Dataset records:
· · · · ·
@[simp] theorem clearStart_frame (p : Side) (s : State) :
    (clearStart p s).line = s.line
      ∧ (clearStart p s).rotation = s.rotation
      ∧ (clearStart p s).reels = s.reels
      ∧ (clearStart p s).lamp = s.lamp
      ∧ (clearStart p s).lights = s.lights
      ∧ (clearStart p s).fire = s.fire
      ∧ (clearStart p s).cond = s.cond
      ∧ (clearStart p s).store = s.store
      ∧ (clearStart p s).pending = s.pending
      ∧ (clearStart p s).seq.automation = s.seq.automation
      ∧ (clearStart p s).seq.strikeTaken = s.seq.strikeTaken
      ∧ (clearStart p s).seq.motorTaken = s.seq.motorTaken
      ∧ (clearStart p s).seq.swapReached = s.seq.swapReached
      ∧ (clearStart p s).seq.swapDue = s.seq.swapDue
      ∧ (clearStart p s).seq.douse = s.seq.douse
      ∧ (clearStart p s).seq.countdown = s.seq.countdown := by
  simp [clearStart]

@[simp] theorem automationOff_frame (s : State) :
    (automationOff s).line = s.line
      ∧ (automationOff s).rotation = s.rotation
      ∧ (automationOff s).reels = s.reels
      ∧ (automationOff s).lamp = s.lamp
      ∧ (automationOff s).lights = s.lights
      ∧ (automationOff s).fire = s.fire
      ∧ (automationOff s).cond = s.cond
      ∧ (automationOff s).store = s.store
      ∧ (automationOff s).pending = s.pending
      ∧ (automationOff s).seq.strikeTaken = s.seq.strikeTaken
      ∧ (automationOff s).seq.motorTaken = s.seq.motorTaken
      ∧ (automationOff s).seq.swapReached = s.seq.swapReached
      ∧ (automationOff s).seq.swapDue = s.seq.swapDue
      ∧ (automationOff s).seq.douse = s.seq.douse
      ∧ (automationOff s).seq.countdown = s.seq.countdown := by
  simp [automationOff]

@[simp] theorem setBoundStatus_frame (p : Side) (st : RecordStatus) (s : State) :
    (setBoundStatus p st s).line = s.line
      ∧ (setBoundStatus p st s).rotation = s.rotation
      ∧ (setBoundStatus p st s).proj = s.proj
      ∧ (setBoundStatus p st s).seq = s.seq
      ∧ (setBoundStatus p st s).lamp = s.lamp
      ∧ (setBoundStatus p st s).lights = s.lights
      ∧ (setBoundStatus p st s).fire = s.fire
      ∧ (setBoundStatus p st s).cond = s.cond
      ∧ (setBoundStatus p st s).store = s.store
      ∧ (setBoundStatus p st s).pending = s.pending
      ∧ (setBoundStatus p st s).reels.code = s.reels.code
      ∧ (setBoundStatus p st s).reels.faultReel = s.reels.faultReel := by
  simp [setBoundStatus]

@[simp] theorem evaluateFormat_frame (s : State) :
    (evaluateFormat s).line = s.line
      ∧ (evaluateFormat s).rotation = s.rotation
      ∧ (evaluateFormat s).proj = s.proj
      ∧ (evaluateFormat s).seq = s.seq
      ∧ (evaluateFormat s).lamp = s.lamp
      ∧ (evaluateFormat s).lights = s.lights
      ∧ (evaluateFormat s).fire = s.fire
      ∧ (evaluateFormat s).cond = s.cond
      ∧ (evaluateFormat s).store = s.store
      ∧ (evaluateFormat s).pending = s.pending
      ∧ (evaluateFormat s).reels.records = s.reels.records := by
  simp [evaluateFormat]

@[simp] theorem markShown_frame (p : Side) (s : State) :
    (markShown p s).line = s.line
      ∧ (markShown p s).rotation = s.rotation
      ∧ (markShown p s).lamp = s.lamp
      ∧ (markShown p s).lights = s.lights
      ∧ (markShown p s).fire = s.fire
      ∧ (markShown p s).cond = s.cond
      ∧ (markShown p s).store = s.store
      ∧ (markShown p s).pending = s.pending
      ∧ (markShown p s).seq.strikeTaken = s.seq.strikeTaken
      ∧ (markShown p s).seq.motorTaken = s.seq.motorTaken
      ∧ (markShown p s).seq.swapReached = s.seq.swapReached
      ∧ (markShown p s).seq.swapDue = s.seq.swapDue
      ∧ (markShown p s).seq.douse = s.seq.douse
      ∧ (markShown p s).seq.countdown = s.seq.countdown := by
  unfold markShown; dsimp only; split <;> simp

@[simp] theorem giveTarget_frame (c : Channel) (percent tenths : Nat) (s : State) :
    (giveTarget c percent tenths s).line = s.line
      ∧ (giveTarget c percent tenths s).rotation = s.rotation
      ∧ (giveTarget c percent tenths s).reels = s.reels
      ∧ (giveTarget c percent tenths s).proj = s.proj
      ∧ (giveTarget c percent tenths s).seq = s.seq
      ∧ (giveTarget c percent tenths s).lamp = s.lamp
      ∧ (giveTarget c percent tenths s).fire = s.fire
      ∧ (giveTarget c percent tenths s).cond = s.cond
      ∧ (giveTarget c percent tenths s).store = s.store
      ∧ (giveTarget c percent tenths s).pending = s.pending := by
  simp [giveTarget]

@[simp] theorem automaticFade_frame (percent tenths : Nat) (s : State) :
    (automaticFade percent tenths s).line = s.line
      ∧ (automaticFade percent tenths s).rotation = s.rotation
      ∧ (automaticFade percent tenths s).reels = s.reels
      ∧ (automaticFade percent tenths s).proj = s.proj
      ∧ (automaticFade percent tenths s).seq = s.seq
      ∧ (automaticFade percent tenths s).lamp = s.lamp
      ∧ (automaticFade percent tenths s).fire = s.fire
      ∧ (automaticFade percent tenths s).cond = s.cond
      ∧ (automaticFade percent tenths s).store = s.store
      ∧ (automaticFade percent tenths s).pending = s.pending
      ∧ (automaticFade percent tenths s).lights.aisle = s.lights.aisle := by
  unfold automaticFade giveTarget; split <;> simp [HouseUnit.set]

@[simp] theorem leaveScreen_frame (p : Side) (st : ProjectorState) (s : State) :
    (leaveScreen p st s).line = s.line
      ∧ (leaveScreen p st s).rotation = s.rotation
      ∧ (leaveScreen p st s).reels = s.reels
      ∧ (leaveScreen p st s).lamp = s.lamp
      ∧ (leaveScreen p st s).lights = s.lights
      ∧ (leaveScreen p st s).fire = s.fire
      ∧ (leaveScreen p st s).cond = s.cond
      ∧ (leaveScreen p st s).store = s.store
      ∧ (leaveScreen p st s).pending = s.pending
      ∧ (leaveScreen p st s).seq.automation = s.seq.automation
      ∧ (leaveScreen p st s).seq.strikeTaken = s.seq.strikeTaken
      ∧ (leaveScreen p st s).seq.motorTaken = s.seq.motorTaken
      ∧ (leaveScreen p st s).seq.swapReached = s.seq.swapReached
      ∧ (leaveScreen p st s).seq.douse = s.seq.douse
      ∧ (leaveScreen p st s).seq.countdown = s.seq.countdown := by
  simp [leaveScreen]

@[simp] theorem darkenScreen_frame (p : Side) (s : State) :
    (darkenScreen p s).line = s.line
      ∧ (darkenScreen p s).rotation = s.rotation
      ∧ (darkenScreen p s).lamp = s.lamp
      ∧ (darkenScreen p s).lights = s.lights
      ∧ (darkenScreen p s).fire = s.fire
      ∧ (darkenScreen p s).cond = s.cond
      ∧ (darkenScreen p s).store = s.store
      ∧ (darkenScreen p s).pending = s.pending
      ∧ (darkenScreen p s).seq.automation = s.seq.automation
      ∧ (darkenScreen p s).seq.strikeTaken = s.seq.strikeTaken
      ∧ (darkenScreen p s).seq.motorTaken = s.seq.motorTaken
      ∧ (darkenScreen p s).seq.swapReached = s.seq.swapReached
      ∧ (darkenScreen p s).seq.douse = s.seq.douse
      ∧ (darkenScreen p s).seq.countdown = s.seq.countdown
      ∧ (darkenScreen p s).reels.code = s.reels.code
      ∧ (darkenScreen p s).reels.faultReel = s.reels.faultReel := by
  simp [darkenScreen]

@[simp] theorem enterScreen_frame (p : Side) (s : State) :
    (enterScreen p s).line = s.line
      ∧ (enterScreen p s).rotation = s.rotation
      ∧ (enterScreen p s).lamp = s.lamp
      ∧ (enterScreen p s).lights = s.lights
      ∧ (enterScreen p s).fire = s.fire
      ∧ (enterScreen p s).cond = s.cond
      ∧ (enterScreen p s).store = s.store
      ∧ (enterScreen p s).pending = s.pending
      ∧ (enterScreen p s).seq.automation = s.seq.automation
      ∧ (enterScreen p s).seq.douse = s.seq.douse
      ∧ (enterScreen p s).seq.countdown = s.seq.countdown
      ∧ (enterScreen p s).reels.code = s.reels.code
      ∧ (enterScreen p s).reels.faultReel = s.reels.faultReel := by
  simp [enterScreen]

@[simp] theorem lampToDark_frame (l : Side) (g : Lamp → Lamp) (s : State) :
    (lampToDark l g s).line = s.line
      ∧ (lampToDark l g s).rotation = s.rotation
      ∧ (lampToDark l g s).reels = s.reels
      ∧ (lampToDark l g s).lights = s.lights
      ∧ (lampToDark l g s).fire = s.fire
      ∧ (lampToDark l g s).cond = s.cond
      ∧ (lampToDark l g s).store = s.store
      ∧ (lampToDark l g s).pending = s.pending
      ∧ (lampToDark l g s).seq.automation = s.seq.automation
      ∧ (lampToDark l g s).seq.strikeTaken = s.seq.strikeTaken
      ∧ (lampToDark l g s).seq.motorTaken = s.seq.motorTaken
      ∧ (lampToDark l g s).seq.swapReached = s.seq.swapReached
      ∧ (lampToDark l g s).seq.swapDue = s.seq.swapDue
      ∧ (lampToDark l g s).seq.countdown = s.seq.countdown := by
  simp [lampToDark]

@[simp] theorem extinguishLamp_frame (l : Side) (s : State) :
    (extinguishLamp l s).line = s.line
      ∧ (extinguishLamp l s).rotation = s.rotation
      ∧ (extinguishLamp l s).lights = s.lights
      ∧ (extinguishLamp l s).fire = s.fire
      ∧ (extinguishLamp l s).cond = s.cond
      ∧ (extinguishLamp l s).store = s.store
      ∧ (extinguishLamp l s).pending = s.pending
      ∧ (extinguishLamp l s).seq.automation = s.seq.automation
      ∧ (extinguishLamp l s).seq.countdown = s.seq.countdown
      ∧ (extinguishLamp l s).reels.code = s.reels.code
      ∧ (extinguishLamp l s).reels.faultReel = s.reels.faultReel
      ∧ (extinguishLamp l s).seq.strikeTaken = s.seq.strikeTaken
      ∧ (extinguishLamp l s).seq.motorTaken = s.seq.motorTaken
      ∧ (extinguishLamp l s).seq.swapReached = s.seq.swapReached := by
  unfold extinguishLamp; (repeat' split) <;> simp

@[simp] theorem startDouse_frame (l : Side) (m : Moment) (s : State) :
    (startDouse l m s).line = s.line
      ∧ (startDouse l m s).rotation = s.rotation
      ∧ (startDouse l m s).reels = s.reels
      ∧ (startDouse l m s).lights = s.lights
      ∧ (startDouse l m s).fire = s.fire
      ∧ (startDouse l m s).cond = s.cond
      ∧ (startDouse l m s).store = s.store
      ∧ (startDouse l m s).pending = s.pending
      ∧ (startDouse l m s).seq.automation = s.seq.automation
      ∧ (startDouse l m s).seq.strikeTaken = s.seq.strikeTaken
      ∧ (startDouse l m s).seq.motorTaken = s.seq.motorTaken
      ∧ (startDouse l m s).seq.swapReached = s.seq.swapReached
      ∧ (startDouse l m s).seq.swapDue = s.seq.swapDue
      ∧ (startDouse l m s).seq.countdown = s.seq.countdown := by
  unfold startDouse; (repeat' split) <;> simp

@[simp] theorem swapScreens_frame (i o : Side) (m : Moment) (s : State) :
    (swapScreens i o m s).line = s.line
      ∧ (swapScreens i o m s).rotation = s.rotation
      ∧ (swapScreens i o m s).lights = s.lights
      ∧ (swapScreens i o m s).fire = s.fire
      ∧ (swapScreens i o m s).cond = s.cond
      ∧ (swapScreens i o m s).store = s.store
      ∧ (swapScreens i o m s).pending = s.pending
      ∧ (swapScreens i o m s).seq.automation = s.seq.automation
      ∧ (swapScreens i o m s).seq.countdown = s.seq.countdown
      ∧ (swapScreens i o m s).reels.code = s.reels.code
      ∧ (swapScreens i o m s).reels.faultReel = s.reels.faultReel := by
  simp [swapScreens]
· · · · ·
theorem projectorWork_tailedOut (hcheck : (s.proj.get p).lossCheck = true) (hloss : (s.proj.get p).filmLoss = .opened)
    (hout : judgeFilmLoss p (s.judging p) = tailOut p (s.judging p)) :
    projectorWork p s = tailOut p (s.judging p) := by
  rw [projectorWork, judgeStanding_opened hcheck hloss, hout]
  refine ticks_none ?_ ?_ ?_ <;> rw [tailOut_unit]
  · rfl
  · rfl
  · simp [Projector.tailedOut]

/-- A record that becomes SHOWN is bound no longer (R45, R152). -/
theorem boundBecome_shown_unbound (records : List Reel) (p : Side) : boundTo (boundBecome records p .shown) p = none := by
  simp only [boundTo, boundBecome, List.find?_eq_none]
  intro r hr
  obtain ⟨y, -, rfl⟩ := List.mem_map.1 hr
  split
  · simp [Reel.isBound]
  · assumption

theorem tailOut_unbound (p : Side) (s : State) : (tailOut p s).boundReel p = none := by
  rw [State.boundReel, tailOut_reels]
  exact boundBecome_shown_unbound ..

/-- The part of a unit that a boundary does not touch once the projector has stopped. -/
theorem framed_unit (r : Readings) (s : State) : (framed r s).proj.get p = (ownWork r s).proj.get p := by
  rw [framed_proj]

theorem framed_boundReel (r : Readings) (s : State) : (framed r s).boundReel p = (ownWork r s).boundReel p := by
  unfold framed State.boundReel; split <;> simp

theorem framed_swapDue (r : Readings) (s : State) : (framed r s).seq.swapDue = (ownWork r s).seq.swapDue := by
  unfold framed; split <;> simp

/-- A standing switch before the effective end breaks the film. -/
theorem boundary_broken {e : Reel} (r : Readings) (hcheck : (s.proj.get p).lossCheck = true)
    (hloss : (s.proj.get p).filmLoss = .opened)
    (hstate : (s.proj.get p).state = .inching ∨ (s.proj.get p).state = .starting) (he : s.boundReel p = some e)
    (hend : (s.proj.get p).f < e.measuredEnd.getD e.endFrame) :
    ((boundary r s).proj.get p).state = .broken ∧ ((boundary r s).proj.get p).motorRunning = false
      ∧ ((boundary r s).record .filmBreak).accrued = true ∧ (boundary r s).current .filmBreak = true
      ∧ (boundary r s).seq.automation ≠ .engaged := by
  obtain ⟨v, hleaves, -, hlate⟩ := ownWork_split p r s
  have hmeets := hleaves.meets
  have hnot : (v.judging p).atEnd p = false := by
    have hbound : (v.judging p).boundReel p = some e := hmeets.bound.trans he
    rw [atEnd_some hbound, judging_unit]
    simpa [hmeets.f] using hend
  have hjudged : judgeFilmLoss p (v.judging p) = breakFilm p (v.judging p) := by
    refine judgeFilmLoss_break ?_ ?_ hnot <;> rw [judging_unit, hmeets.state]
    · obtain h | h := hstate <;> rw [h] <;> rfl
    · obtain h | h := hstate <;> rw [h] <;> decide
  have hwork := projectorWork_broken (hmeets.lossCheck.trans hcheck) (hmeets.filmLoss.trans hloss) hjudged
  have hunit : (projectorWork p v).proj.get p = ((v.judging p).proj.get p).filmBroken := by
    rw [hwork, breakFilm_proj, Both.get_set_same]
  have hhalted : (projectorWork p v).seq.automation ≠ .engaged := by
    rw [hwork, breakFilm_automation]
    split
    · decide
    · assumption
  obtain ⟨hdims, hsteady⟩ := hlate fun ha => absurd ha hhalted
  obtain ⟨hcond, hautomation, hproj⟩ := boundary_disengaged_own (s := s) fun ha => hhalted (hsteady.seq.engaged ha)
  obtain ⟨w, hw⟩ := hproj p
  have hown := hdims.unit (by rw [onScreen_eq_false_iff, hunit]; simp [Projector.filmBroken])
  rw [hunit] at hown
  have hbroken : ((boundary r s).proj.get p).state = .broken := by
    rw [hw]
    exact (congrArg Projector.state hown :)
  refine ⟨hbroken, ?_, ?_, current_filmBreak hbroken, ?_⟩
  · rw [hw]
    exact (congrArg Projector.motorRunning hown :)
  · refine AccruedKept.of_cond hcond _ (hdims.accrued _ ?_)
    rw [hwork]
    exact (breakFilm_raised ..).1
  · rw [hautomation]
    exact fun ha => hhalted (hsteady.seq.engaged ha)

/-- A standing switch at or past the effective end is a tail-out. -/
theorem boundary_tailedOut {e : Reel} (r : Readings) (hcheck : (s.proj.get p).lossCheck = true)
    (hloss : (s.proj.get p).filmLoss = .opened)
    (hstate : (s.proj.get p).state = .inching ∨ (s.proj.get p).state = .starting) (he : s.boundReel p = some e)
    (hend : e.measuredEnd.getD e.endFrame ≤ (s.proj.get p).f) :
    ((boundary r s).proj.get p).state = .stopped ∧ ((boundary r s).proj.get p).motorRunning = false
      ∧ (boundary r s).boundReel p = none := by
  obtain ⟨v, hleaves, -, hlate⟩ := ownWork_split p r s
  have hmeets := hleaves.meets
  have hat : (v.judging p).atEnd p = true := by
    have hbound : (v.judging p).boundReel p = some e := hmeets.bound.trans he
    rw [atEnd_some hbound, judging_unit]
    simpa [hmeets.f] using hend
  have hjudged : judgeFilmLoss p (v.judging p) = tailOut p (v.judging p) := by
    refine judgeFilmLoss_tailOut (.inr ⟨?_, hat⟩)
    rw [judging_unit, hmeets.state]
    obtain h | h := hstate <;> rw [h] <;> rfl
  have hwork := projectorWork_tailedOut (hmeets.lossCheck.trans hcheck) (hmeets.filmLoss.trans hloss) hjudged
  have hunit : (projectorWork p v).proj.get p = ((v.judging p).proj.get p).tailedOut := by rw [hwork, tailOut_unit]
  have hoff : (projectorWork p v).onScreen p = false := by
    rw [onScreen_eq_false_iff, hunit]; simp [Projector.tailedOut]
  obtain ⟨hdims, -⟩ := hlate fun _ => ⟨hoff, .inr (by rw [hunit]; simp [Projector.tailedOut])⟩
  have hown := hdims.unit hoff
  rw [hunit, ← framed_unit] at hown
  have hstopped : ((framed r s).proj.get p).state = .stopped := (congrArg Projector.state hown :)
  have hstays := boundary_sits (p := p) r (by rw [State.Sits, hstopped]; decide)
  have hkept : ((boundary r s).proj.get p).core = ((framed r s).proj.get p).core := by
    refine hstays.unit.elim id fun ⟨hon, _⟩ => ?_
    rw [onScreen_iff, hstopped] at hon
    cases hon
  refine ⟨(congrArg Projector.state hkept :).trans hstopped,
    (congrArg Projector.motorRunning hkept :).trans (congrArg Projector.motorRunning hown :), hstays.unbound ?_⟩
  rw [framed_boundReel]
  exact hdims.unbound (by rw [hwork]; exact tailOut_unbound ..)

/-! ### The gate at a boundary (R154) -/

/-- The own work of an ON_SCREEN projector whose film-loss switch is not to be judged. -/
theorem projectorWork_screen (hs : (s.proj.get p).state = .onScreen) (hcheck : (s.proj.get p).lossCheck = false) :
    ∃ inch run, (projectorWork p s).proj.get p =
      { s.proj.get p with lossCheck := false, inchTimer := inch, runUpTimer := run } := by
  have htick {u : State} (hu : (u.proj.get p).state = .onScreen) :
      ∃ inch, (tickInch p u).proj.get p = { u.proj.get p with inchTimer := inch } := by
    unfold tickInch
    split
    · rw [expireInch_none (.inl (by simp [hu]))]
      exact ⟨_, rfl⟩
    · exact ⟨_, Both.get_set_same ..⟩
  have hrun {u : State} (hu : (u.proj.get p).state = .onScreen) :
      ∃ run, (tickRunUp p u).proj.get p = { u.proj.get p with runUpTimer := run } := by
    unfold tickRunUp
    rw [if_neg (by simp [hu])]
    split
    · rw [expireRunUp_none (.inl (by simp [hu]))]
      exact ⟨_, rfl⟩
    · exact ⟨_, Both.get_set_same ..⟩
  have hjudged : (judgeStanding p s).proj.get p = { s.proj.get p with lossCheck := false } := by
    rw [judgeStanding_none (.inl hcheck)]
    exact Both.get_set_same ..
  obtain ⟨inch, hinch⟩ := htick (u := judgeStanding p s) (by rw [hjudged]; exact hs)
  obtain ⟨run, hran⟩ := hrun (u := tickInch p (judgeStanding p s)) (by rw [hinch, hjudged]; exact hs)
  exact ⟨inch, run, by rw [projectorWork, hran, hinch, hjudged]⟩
· · · · ·
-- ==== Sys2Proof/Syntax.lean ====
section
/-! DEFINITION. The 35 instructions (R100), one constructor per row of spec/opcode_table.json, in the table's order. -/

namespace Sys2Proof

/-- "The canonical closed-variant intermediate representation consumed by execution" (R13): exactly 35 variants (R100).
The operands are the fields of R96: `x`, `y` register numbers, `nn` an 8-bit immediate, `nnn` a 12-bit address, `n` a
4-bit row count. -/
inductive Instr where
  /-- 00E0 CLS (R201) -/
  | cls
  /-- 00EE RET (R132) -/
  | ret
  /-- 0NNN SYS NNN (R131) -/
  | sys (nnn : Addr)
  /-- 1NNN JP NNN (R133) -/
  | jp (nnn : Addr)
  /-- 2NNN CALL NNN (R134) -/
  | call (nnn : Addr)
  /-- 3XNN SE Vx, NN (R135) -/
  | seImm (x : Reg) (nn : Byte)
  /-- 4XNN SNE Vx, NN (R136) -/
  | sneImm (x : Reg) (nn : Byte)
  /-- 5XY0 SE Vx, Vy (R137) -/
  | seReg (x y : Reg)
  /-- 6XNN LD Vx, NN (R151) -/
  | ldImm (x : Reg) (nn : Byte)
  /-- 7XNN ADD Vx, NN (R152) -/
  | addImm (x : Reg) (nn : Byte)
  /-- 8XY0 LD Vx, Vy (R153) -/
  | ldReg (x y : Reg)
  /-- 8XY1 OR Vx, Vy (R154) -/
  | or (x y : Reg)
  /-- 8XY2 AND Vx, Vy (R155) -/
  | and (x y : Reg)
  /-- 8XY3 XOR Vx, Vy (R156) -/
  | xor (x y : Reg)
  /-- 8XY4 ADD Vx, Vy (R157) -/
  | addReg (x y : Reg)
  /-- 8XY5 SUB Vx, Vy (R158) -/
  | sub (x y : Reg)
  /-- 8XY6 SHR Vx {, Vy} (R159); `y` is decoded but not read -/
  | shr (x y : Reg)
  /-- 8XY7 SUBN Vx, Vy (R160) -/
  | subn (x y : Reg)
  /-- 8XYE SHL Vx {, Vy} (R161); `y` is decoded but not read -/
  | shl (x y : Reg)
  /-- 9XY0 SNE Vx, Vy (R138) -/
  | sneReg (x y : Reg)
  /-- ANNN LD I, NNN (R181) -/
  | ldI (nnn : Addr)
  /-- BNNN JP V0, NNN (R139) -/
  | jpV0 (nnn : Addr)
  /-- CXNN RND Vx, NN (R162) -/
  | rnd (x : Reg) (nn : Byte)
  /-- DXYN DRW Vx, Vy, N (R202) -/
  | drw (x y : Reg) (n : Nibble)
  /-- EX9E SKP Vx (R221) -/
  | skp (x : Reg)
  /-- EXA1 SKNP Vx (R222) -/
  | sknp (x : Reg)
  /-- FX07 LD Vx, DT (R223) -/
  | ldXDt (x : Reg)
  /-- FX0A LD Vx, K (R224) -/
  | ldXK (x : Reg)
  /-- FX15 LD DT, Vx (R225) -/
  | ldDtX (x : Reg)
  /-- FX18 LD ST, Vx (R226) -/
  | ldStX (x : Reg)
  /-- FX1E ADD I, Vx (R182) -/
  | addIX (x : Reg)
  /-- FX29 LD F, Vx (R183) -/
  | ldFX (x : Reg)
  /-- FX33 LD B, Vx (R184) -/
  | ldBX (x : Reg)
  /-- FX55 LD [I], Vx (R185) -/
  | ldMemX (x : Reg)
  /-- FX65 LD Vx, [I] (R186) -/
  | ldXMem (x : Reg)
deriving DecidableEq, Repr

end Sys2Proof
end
· · · · ·
Task prompt: The lines you need are those containing "tickRunUp"; find them in the records and copy them.

Output:
      ∃ run, (tickRunUp p u).proj.get p = { u.proj.get p with runUpTimer := run } := by
    unfold tickRunUp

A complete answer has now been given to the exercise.